There is no evidence design failures at a ‘super hospital’ in Glasgow led to “avoidable deaths” of patients, a review has found.
However, it found that cancer patients were “exposed to risk that could have been lower” at the £850m Queen Elizabeth University Hospital and neighbouring Royal Hospital for Children, which opened in 2015.
It made a number of criticisms about the design, construction and maintenance of the hospital following the deaths of cancer patients who contracted severe infections.
Issues at the hospital were thrust into the public eye following the deaths of ten-year-old Milly Main and a three-year-old boy in August 2017, although the review didn’t investigate specific cases.
Instead, it looked at whether the design, building and ongoing maintenance had caused problems with infection control.
A public inquiry is due to take place into problems at the hospital campus at a later date, while NHS Greater Glasgow and Clyde is taking legal action against its developer.
In their report published on Monday morning, co-chairs Dr Andrew Fraser and Dr Brian Montgomery wrote: “We have not established a sound evidential basis for asserting that avoidable deaths have resulted from failures in the design, build, commissioning or maintenance of the QEUH and RHC.”

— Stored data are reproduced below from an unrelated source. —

/-! ### A link goes down -/

/-- As portDown, where the spec names no cause for D:34pp.19: the cause is a free value (log entry 4). DEDUCED: log entry 26. -/
def State.portDownFree (p : Nat) (s : State) : State :=
  let r := s.fresh 4
  r.2.portDown p (r.1 % 9)

/-- What concerns a port, or one logical device of it (R289). -/
def onPlace (p : Nat) (ld : Option Nat) (q n : Nat) : Bool :=
  decide (q = p) && match ld with
    | some l => decide (n = l)
    | none => true

/-- Handle the tracker entries of a port or slice that is down (rows 1 and 2 of R289), with a completion status. -/
def State.entriesDown (p : Nat) (ld : Option Nat) (status : Nat) (s : State) : State :=
  let live := s.fab.track.filter (fun t => !t.expired)
  let silent := live.filter (fun t => onPlace p ld t.reqPort t.reqLd && decide (t.budget ≠ .master))
  let told := live.filter (fun t => onPlace p ld t.cplPort t.cplLd && !(onPlace p ld t.reqPort t.reqLd && decide (t.budget ≠ .master)))
  (s.each silent (fun t s => s.expire t.index)).each told
    (fun t s => (((s.reportAs status t).expire t.index).ifDo (!t.prefetch) (State.bump 0x40F0 0xD)).unitFails t)

/-- Discard the requests from a port or slice that wait for an entry (row 3 of R289), and complete those routed to it
(row 4). -/
def State.waitingDown (p : Nat) (ld : Option Nat) (s : State) : State :=
  let fromIt (w : Waiting) : Bool := match s.frame w.frame, w.mem, w.coh with
    | _, some m, _ => decide (s.portOfVh m.host = some p ∧ ld = none)
    | _, _, some c => decide (s.portOfVh c.req.host = some p ∧ ld = none)
    | some f, _, _ => onPlace p ld f.ingress f.near.ld
    | none, _, _ => false
  let toIt (w : Waiting) : Bool := match w.mem with
    | some m => onPlace p ld (s.devIn (s.tablesOf m.tag) m.dev).port (s.devIn (s.tablesOf m.tag) m.dev).ld && !fromIt w
    | none => false
  let gone := s.fab.waiting.filter fromIt
  let told := s.fab.waiting.filter toIt
  let s1 := { s with fab := { s.fab with waiting := s.fab.waiting.filter (fun w => !fromIt w && !toIt w) } }
  let s2 := s1.each gone (fun w s => if w.mem.isNone ∧ w.coh.isNone then s.dropFrame w.frame else s)
  s2.each told (fun w s => match w.mem with
    | some m =>
      let q := (s.portOfVh m.host).getD 176
      let s3 := (s.emitOn q (.memAnswer q m.tagNo m.write true)).bump 0x40F0 0xD
      if m.write then s3.aer m.host none aerInternal else s3
    | none => s)

/-- Handle the frames of a port or slice that is down (rows 4 to 9 of R289): those queued for it, those in transmission to
it, which are lost with the link, and those from it that are not whole. -/
def State.framesDown (p : Nat) (ld : Option Nat) (s : State) : State :=
  let queued := s.core.frames.filter (fun f => onPlace p ld f.egress f.tlp.ld && decide (f.sent = 0 ∧ f.cells ≤ f.formed))
  let s1 := s.each queued (fun f s => s.discardQueued p f)
  let going := s1.core.frames.filter (fun f => onPlace p ld f.egress f.tlp.ld && decide (ld = none))
  let s2 := s1.each going (fun f s =>
    ({ s with core := { s.core with xmit := s.core.xmit.del p } }).dropFrame f.id)
  let cut := s2.core.frames.filter (fun f => onPlace p ld f.ingress f.near.ld && decide (f.formed < f.cells))
  s2.each cut (fun f s => s.frameBad f.id)

/-- Handle every frame and entry of a port, or of one logical device of it, whose link is down (R289). -/
def State.placeDown (p : Nat) (ld : Option Nat) (status : Nat) (s : State) : State :=
  ((s.entriesDown p ld status).waitingDown p ld).framesDown p ld

/-! ### Resets -/

/-- peer_event of the enabled channels that a hierarchy rings, or that ring it (R318). DESIGN CHOICE: log entry 49. -/
def State.peerEvent (v : Nat) (ringer : Bool) (s : State) : State :=
  let chans := (s.ep.live.filter (fun e => decide (0x42C0 ≤ e.1 / 256 ∧ e.1 / 256 ≤ 0x42C3) && bit e.2 63 &&
    decide ((if ringer then bits e.2 62 57 else bits e.2 56 51) = v))).map (fun e => (e.1 / 256 - 0x42C0) * 256 + e.1 % 256)
  s.each chans (fun c s =>
    let x := s.fab.channels.look c {}
    { s with fab := { s.fab with channels := s.fab.channels.put c { x with status := x.status ||| 2 ^ 31 } } })

/-- The pool endpoint's own part of a reset: its outstanding requests are handled as link down, its configuration state is lost,
and a shared endpoint's host leaves the sharing group (R131, R259, R390). -/
def State.endpointReset (v e : Nat) (s : State) : State :=
  let mine (t : Track) : Bool := !t.expired && t.cxlMem && decide (t.budget = .vh v) && match t.extent with
    | some x => decide ((s.extIn s.ep.live x).use = 1 ∧ (s.extIn s.ep.live x).owner = e)
    | none => false
  let s1 := s.each (s.fab.track.filter mine) (fun t s => ((s.reportEntry t).expire t.index).ifDo (!t.prefetch) (State.bump 0x40F0 0xD))
  let d := s.endpIn s.ep.live e
  let s2 := ({ s1 with pool := { s1.pool with epCfg := s1.pool.epCfg.del e } } : State).emit (.endpoint e 0 [])
  if d.kind = 2 then s2.depart d.region v else s2

/-- Reset the target of a binding: a whole port by hot reset on its link, which goes down and retrains; a slice by reset of
its logical device; a pool endpoint's configuration (R131, R259). -/
def State.targetReset (v b entry : Nat) (s : State) : State :=
  let p := bindPort entry
  if bindKind entry = 1 then
    let s1 := ((s.emit (.devCmd p 1 0)).portDownFree p).bridgeLink v b false
    ((s1.setPort p (fun q => { q with downOwed := false })).placeDown p none 4).startPort p
  else if bindKind entry = 2 then
    (((s.emit (.devCmd p 2 (bindLd entry))).placeDown p (some (bindLd entry)) 4)).deviceLink p false (some (bindLd entry))
  else if bindKind entry = 3 then s.endpointReset v (bindEndpoint entry)
  else s

/-- A bridge's configuration after a reset of its hierarchy: what its hardware shows stays (R131). The power and indicator
controls stay with the slot's outputs (log entry 32). -/
def Bridge.afterReset (x : Bridge) : Bridge :=
  { presence := x.presence, linkActive := x.linkActive, mrlOpen := x.mrlOpen, powerOff := x.powerOff, attnInd := x.attnInd
    powerInd := x.powerInd }

/-- Reset of a management function: its configuration and BAR state, its vectors and its mailbox sessions, and a squash of
each of its instances (R131). The aperture size and the accesses of its instances stay. DEDUCED: log entries 26 and 32. -/
def State.functionReset (v : Nat) (s : State) : State :=
  let mine := s.validInsts.filter (fun i => decide ((s.instD i).vh = v))
  let keep := (s.func v).stalled.filter (fun x => x.inst.isSome)
  let s1 := s.setFunc v (fun f => { apertureLog2 := f.apertureLog2, stalled := keep })
  let s2 := { s1 with
    host := { s1.host with
      fnVectors := s1.host.fnVectors.filter (fun e => decide (e.1 / 64 ≠ v))
      storeVectors := s1.host.storeVectors.filter (fun e => !(mine.any (fun i =>
        decide ((s.instD i).vecBase ≤ e.1 ∧ e.1 < (s.instD i).vecBase + (s.instD i).vecCount))))
      cmdOrder := s1.host.cmdOrder.filter (fun x => decide (x.1 ≠ v)) }
    adp := { s1.adp with sessions := s1.adp.sessions.filter (fun x => decide (x.mailbox ≠ some v)) } }
  s2.each mine (fun i s => s.askReset i 2)

/-- Reset of a hierarchy: fundamental reset, hot reset or link down of its host port (R131, R132, R253, R290, R301, R312,
R318). Its bindings stay. DEDUCED: log entry 26. -/
def State.hierReset (v : Nat) (s : State) : State :=
  let s1 := match s.portOfVh v with
    | some p => s.placeDown p none 4
    | none => s
  let mine := s1.fab.track.filter (fun t => !t.expired && decide (t.budget = .vh v ∧ some t.reqPort = s.portOfVh v))
  let s2 := (s1.each mine (fun t s => s.expire t.index)).departAll v
  let s3 := s2.each ((s.bindingsOf v).filter (fun b => decide (bindKind b.2 ≠ 0))) (fun b s => s.targetReset v b.1 b.2)
  let freed := (s3.bindingsOf v).filter (fun b => (s3.bridge v b.1).dpcTriggered && decide (bindKind b.2 = 1))
  let s4 := s3.each freed (fun b s => s.setPort (bindPort b.2) (fun q => { q with heldDpc := false }))
  let clean (e : Nat × Bridge) : Nat × Bridge := if e.1 / 256 = v then (e.1, e.2.afterReset) else e
  let s4b : State := { s4 with fab := { s4.fab with bridges := s4.fab.bridges.map clean } }
  let s5 := s4b.each ((s.bindingsOf v).filter (fun b => decide (bindKind b.2 = 2)))
    (fun b s => s.setSlot (bindPort b.2) (fun x => { x with blocked := x.blocked &&& (65535 - 2 ^ bindLd b.2) }))
  let owned := (s.portOfVh v).toList ++ ((s.bindingsOf v).filter (fun b => decide (bindKind b.2 = 1))).map (fun b => bindPort b.2)
  let s5 := s5.each owned (fun p s => s.setPort p (fun q => { q with ownerAspm := 0 }))
  let s6 := s5.setHier v (fun h => { reset := h.reset, bridgeCount := s.setting 0x40F7 v, hotplugIntr := h.hotplugIntr })
  let s7 := (s6.functionReset v).setFunc v (fun f => { f with apertureLog2 := s.setting 0x8060 v })
  let holds := s7.fab.holds.filter (fun (h : Hold) => decide ((winFields (s7.live (0x4240 + h.window / 256) (h.window % 256))).nearVh = v))
  (s7.each holds State.discardHold).peerEvent v true
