/-- Standby. A request powers the die down and keeps the levels of driven PERST_N pins; Sprout then samples the wake sources it
watches, and an accepted source, the alarm or a waking frame begins a warm start with cause 6. Draws on R96, R97, R575 to R579.
-/
def Obligations.StandbyAndItsWake : Prop :=
  (∀ s : State, s.adpOpen = true → s.twin.state = .holding ∨ s.twin.state = .single ∨ s.twin.state = .takenOver →
    (∀ p : Nat, p < 160 → s.enabled p = true → s.portRole p = 1 ∧ (s.group (p / 4)).perst = false) →
    ∃ t, exec .standbyRequest s = .next t ∧ t.sup.state = .standby ∧ t.sup.gate = s.sup.gate ∧ t.dieOn = false ∧
      t.sprout.accepted = 0 ∧ t.sprout.filters = s.watched ∧ t.start.recValid = decide (Config.recordSize s.savedConfig ≤ 176 * 1024) ∧ t.start.recConfig = s.savedConfig ∧
      t.core.frames = [] ∧ t.ports = [] ∧ (∀ n : Nat, (t.group n).driven = (s.group n).driven) ∧ t.out = .status 0 :: s.out) ∧
  (∀ s : State, s.adpOpen = true → s.twin.state ≠ .holding → s.twin.state ≠ .single → s.twin.state ≠ .takenOver →
    exec .standbyRequest s = .next (s.answer 1)) ∧
  (∀ (levels : BitVec 124) (s : State), s.sup.state = .standby ∨ s.starting = true ∧ s.start.cause = 6 → ∃ t, exec (.wakeSourceSample levels) s = .next t ∧
    (∀ k : Nat, k < 124 → s.watches (wakeSourceOf k) = true → t.sprout.samples.look k true = levels.getLsbD k) ∧
    t.sup = s.sup ∧ t.start = s.start) ∧
  (∀ s : State, s.sup.state = .standby → s.sprout.alarm = true → exec .wakeAlarm s =
    .next { s with sprout := { s.sprout with
      alarm := false, accepted := if s.watches 44 then s.sprout.accepted ||| 2 ^ 44 else s.sprout.accepted } }) ∧
  (∀ (frame : Fin 3) (s : State), s.sup.state = .standby → frame ≠ 0 ∨ s.sprout.accepted ≠ 0 →
    ∃ t, exec (.standbyWake frame) s = .next t ∧ t.start.cause = 6 ∧ t.start.phase = .warm ∧ t.start.kind = 1 ∧
      t.sup.state = .starting ∧ t.sprout.wakeSources = s.sprout.accepted ∧ t.sprout.wakeFrame = frame ∧
      t.sprout.wakes = s.sprout.wakes + 1)
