-- ==== Sys2Proof/Laws/Parts.lean ====
section
/-!
SUPPORT. How OnlyChanges composes: it is reflexive and transitive, a field update changes the part that holds the field, and
the outcome combinators and State.each change what their operation changes. Every lemma has the form that apply wants: from
what changed before, and the fact that the operation's parts are among ps, to what has changed after.
-/

namespace Sys2Proof.Machine

theorem Part.same_refl (p : Part) (s : State) : p.same s s := by
  cases p <;> simp [Part.same]
theorem Part.same_trans (p : Part) (s t u : State) (h : p.same s t) (k : p.same t u) : p.same s u := by
  cases p <;> simp_all [Part.same]
/-- Parts of one list are parts of another. -/
def within (a b : List Part) : Bool := a.all (fun p => b.contains p)
theorem within_trans {a b c : List Part} (h : within a b = true) (k : within b c = true) : within a c = true := by
  simp only [within, List.all_eq_true, List.contains_iff_mem] at *
  exact fun p hp => k p (h p hp)
theorem OnlyChanges.refl (l : List Part) (s : State) : OnlyChanges l s s := fun p _ => p.same_refl s
theorem OnlyChanges.mem {a b : List Part} {p : Part} (h : within a b = true) (hp : p ∉ b) (hm : a.contains p = true) : False := by
  simp only [within, List.all_eq_true, List.contains_iff_mem] at *
  exact hp (h p hm)
theorem OnlyChanges.trans {l : List Part} {s t u : State} (h : OnlyChanges l s t) (k : OnlyChanges l t u) : OnlyChanges l s u :=
  fun p hp => p.same_trans s t u (h p hp) (k p hp)
theorem OnlyChanges.update {l : List Part} {s0 t : State} {a1 a2 a3 a4 a5 a6 a7 a8 a9 a10 a11 a12 a13 a14 a15 a16 a17 a18 a19 a20 a21 a22 a23 a24 a25 a26}
    (h : OnlyChanges l s0 t) (hk : ∀ p, p ∉ l → p.same t (State.mk a1 a2 a3 a4 a5 a6 a7 a8 a9 a10 a11 a12 a13 a14 a15 a16 a17 a18 a19 a20 a21 a22 a23 a24 a25 a26 t.pending)) :
    OnlyChanges l s0 (State.mk a1 a2 a3 a4 a5 a6 a7 a8 a9 a10 a11 a12 a13 a14 a15 a16 a17 a18 a19 a20 a21 a22 a23 a24 a25 a26 t.pending) :=
  h.trans hk
theorem State.each_only {α : Type} (xs : List α) (f : α → State → State) (s : State) {l : List Part} {s0 : State} (h : OnlyChanges l s0 s)
    (hf : ∀ x s1, OnlyChanges l s0 s1 → OnlyChanges l s0 (f x s1)) : OnlyChanges l s0 (State.each xs f s) := by
  unfold State.each
  induction xs generalizing s with
  | nil => exact h
  | cons a xs ih => exact ih _ (hf a s h)

theorem guarded_next {c : Bool} {f : State → State} {s t : State} (h : guarded c f s = .next t) : t = if c then f s else s := by
  unfold guarded at h; injection h with h; exact h.symm
theorem guarded_only (c : Bool) (f : State → State) (s : State) {ps : List Part} {s0_ : State} (hO : OnlyChanges ps s0_ s) (_hW : within [] ps = true)
    (h_f : ∀ s_, OnlyChanges ps s0_ s_ → OnlyChanges ps s0_ (f s_)) : ∀ t_, guarded c f s = .next t_ → OnlyChanges ps s0_ t_ := by
  intro t h
  rw [guarded_next h]
  split
  · exact h_f s hO
  · exact hO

They added that patients, visitors and staff “can have confidence” that the hospitals provide a setting for “high-quality healthcare”.
However, the report said the water, drainage and ventilation systems at the hospital were being replaced “to minimise the risk of infection” to cancer patients.
It made a series of criticisms about the design and construction work on the hospital, including the lack of external expertise sought and issues over interpreting guidance when it came to the water and ventilation systems.
Independent scrutiny throughout the process “was not sufficient” and governance did not take account of the scale and complexity of the project, the review found.
It also criticised problems within the leadership team at NHS Greater Glasgow and Clyde and said communication standards regarding issues with the hospital had been “variable”.
Dr Fraser said: “While the hospital provides a safe healthcare environment for patients, staff and visitors, as the review progressed our findings caused us to focus on those clinical places caring for children and adults with cancers including leukaemia.
“These specific groups have been exposed to risk that could have been lower if the correct design, build and commissioning had taken place.
“The series of problems and influences that we have identified through the phases of the QEUH project has disrupted treatment for defined groups of patients, meant additional workload for Infection Prevention and Control teams, many clinical groups and hospital management, and diverted resources and attention from the running of this large and complex facility.”
The review made 63 recommendations for similar future projects, including over water and air quality in clinical environments.
Issues over the hospital were thrust into the public eye following the deaths of the two children in August 2017 and, last year, health secretary Jeane Freeman issued an apology to their families.
Ten-year-old Milly Main’s parents said they were not told about concerns over water contamination at the hospital campus.
Milly’s mother, Kimberly Darroch, said she was “100%” certain her daughter died due to infected water at the hospital.
Ms Darroch said she was “disappointed” with the review.
She said: “I’m disappointed the review hasn’t given us any answers about Milly’s death.
“We weren’t spoken to as part of the review, but we hoped it might help us understand more about why Milly contracted an infection.
“We feel we’re still in the dark.
“I don’t understand how they can claim there is no evidence linking failures in the hospital design to avoidable deaths.
“I don’t feel the report has restored any trust in the health board.”
NHS Greater Glasgow and Clyde said it welcomed the findings.
Chief executive Jane Grant said: “This has been a very difficult period for our patients, their families and our staff for which we apologise.
“The findings highlight several areas of learning for NHSGGC. We remain fully committed to applying the learning from this experience.
“We also remain focused on remedying any ongoing consequences of decisions and actions taken when designing, building and commissioning of the hospitals and in their maintenance.”